Sunday, February 9, 2014

Go directly to Xavier Doherty. Do not pass "Go".

Xavier Doherty, meet the ECB. ECB, Xavier Doherty.

Although it has recently emerged that personal factors unsurprisingly played a large role in the termination of Kevin Pietersen’s England career, the decision was spun initially as the beginning of a lineup rejuvenation and the implementation of a succession plan to counteract a possible bottoming out occurring upon the retirement of the team’s best players.

We shall say nothing on the fact that those best players still patently include Kevin Pietersen.
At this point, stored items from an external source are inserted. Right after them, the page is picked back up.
-- ==== Sys2Proof/Decode.lean ====
section
/-! DEFINITION. The decoder (R27-R41), total on any words, and after it the encoder, written from the same layouts. -/

namespace Sys2Proof

/- Lean's runtime has no object tags for the later of 449 constructors with fields, so what builds an `Instr` is not
compiled to code; the kernel evaluates it. -/
noncomputable section

/-- What the decoder answers for a first word and the word that follows it in the clause, if one does. -/
inductive Decoded where
  /-- ILLEGAL_OPCODE (R27) -/
  | opcode
  /-- the instruction's FX or literal word lies beyond the clause: ILLEGAL_CLAUSE (R15) -/
  | missing
  /-- a field whose stated fate is ILLEGAL_OPERAND and which no operand can hold (R223) -/
  | operand
  /-- the instruction and the number of words it owns -/
  | ok (i : Instr) (n : Nat)
  deriving DecidableEq, Repr

/-- Bits [lo + len - 1 : lo] of a word. -/
def fld (w : Word) (lo len : Nat) : BitVec len := w.extractLsb' lo len

/-- One bit as a Bool. -/
def flag (w : Word) (n : Nat) : Bool := w.extractLsb' n 1 == 1#1

/-- A Bool as one bit. -/
def bit (b : Bool) : BitVec 1 := if b then 1#1 else 0#1

/-- R30, without the literal. -/
def srcCode (c : BitVec 8) : Src :=
  if c.extractLsb' 7 1 == 0#1 then .v (c.extractLsb' 0 7)
  else if c.extractLsb' 6 1 == 0#1 then .s (c.extractLsb' 0 6)
  else if c.extractLsb' 5 1 == 0#1 then .int (c.extractLsb' 0 5)
  else if c.extractLsb' 3 2 == 0#2 then .fpc (c.extractLsb' 0 3)
  else if c == 0xE8#8 then .laneix
  else .res c

/-- R30 with R15: code 0xFF takes the next word as its literal. -/
def withSrc (c : BitVec 8) (x : Option Word) (k : Src → Instr) : Decoded :=
  if c == 0xFF#8 then
    match x with
    | some l => .ok (k (.lit l)) 2
    | none => .missing
  else .ok (k (srcCode c)) 1

/-- The code of src8 (R30). -/
def Src.code : Src → BitVec 8
  | .v n => 0#1 ++ n
  | .s n => 2#2 ++ n
  | .int n => 6#3 ++ n
  | .fpc n => 28#5 ++ n
  | .laneix => 0xE8#8
  | .res c => c
  | .lit _ => 0xFF#8

/-- The literal word, where there is one (R15). -/
def Src.ext : Src → List Word
  | .lit w => [w]
  | .v _ => []
  | .s _ => []
  | .int _ => []
  | .fpc _ => []
  | .laneix => []
  | .res _ => []

def Cmp.code : Cmp → BitVec 3
  | .eq => 0 | .ne => 1 | .lt => 2 | .le => 3 | .gt => 4 | .ge => 5 | .ord => 6 | .uno => 7

def Cmp.ofCode (c : BitVec 3) : Cmp :=
  match c.toNat with
  | 0 => .eq | 1 => .ne | 2 => .lt | 3 => .le | 4 => .gt | 5 => .ge | 6 => .ord | _ => .uno

def RedType.code : RedType → BitVec 3
  | .s32 => 0 | .n32 => 1 | .f32 => 2 | .vi => 3

def RedType.ofCode (c : BitVec 3) : Option RedType :=
  match c.toNat with
  | 0 => some .s32 | 1 => some .n32 | 2 => some .f32 | 3 => some .vi | _ => none

def Ord.code : Ord → BitVec 2
  | .relaxed => 0 | .acquire => 1 | .release => 2 | .acqRel => 3

def Ord.ofCode (c : BitVec 2) : Ord :=
  match c.toNat with
  | 0 => .relaxed | 1 => .acquire | 2 => .release | _ => .acqRel

def Scope.code : Scope → BitVec 3
  | .team => 0 | .wg => 1 | .core => 2 | .cluster => 3 | .die => 4 | .pkg => 5 | .pod => 6 | .reserved => 7

def Scope.ofCode (c : BitVec 3) : Scope :=
  match c.toNat with
  | 0 => .team | 1 => .wg | 2 => .core | 3 => .cluster | 4 => .die | 5 => .pkg | 6 => .pod | _ => .reserved

/-- R143. -/
def Conv.code : Conv → BitVec 7
  | .f32F16 => 0x00 | .f32Bf16 => 0x01 | .f32F8e4 => 0x02 | .f32F8e5 => 0x03 | .f32S32 => 0x04 | .f32N32 => 0x05
  | .f16F32 => 0x08 | .bf16F32 => 0x09 | .f8e4F32 => 0x0A | .f8e5F32 => 0x0B | .s32F32 => 0x0C | .n32F32 => 0x0D
  | .f8e4F16 => 0x10 | .f8e5F16 => 0x11 | .f8e4Bf16 => 0x12 | .f8e5Bf16 => 0x13 | .f16Bf16 => 0x14 | .bf16F16 => 0x15

def Conv.ofCode (c : BitVec 7) : Option Conv :=
  match c.toNat with
  | 0x00 => some .f32F16 | 0x01 => some .f32Bf16 | 0x02 => some .f32F8e4 | 0x03 => some .f32F8e5
  | 0x04 => some .f32S32 | 0x05 => some .f32N32 | 0x08 => some .f16F32 | 0x09 => some .bf16F32
  | 0x0A => some .f8e4F32 | 0x0B => some .f8e5F32 | 0x0C => some .s32F32 | 0x0D => some .n32F32
  | 0x10 => some .f8e4F16 | 0x11 => some .f8e5F16 | 0x12 => some .f8e4Bf16 | 0x13 => some .f8e5Bf16
  | 0x14 => some .f16Bf16 | 0x15 => some .bf16F16 | _ => none

/-- The FX word (R34). -/
def Fx.ofWord (w : Word) : Fx :=
  ⟨fld w 26 6, fld w 20 6, fld w 17 3, flag w 16, fld w 14 2, flag w 13, fld w 7 6, fld w 0 7⟩

def Fx.word (fx : Fx) : Word :=
  fx.tok ++ fx.desc ++ fx.prio ++ bit fx.detach ++ fx.chain ++ bit fx.depv ++ fx.dep ++ fx.aux

/-- The FX word follows the first word (R15); its own checks are those of R35. -/
def withFx (x : Option Word) (k : Fx → Instr) : Decoded :=
  match x with
  | none => .missing
  | some w => if (k (Fx.ofWord w)).wf then .ok (k (Fx.ofWord w)) 2 else .opcode

/-- Opcode 0x01. -/
def decode01 (w : Word) (_x : Option Word) : Decoded :=
  if fld w 22 2 == 0#2 then
    .ok (.br (flag w 31) (fld w 0 22)) 1
  else
  if fld w 22 2 == 1#2 then
    .ok (.brS1 (flag w 31) (fld w 0 22)) 1
  else
  if fld w 22 2 == 2#2 then
    .ok (.brS0 (flag w 31) (fld w 0 22)) 1
  else
  if fld w 22 2 == 3#2 then
    .ok (.brEz (flag w 31) (fld w 0 22)) 1
  else
  .opcode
However, the idea of gradual squad refreshment is not a new one. One only has to look at the recent Ashes victors to see their forlorn attempts at prolonging their glory era. While it didn’t include forcible retirements (though Damien Martyn may feel otherwise) it was planned meticulously: the new generation - Phil Hughes, Callum Ferguson, Moises Henriques, Ben Hilfenhaus and Dan Cullen – could be ushered in by more established “bridging” players like Clarke, Watson, Siddle and Mike Hussey.

But it didn’t work – none of it. Including the Argus Report. In fact, of that next crop of Australian world-beaters only Phil Hughes has achieved anything of substance at Test level. That was during his first two Tests, now five years and three “technique spells” ago and has resulted in him becoming the most overanalyzed Australian cricketer since Matthew Elliott. The consistency and trust beget by success disintegrated as players failed to perform or started looking not at the ball but over their shoulder.
With the sacking of Pietersen, still the Englishman with the most Test credibility, formerly-well-performed English stalwarts may likewise begin to question their job security.

(Creative commons)
The reason the antipodean succession plan failed was simple. The lone duty of a selector should be to choose the set of players best equipped to represent their country at any particular time. For Australia from 2007-08 through 2013, that was never Beau Casson, nor was it ever Xavier Doherty, Glenn Maxwell, Michael Beer, Ashton Agar, John Hastings or (damn it) Cameron White. The Australian selectors – guided by a board expecting adventure, excitement and really wild things dynamism, marketability and breathing space – simply awarded Test caps without a blueprint detailing how piece X was to insert into piece Y.

The selection committee, along with former coach Mickey Arthur obeyed every male stereotype and refused to look at the accompanying photocopied instruction manual, resulting in ill-advised adventures with poorly-equipped players and constant hoping for a saviour – rather than expecting player growth and, subsequently, improved performance.

Paul Downton and the ECB have a plan, broadly speaking – to rebuild a “unified” squad behind Alastair Cook. How they’re going to enact that plan without evident quality or even perhaps – with Eoin Morgan the favourite to succeed Pietersen – players able to play a role this utopia (c.f. Rogers, Chris and Lyon, Nathan).

Revolutions start in one of two ways. The first utilizes adrenaline-fuelled changes that address a change that is (sometimes) needed. The reverse is the enaction of a well-formulated plan that also includes details as to new administration methods. Neither is necessarily wrong, but as our American brethren might attest, the second method produces superior results. Given the speed with which Kevin Pietersen was summarily pink-slipped, serious doubts linger as to the nature of the ECB’s decision making process.

English fans should hope Downton is as cogent a decision-maker as his reputation trumpets. Otherwise, this way Xavier Doherty lies.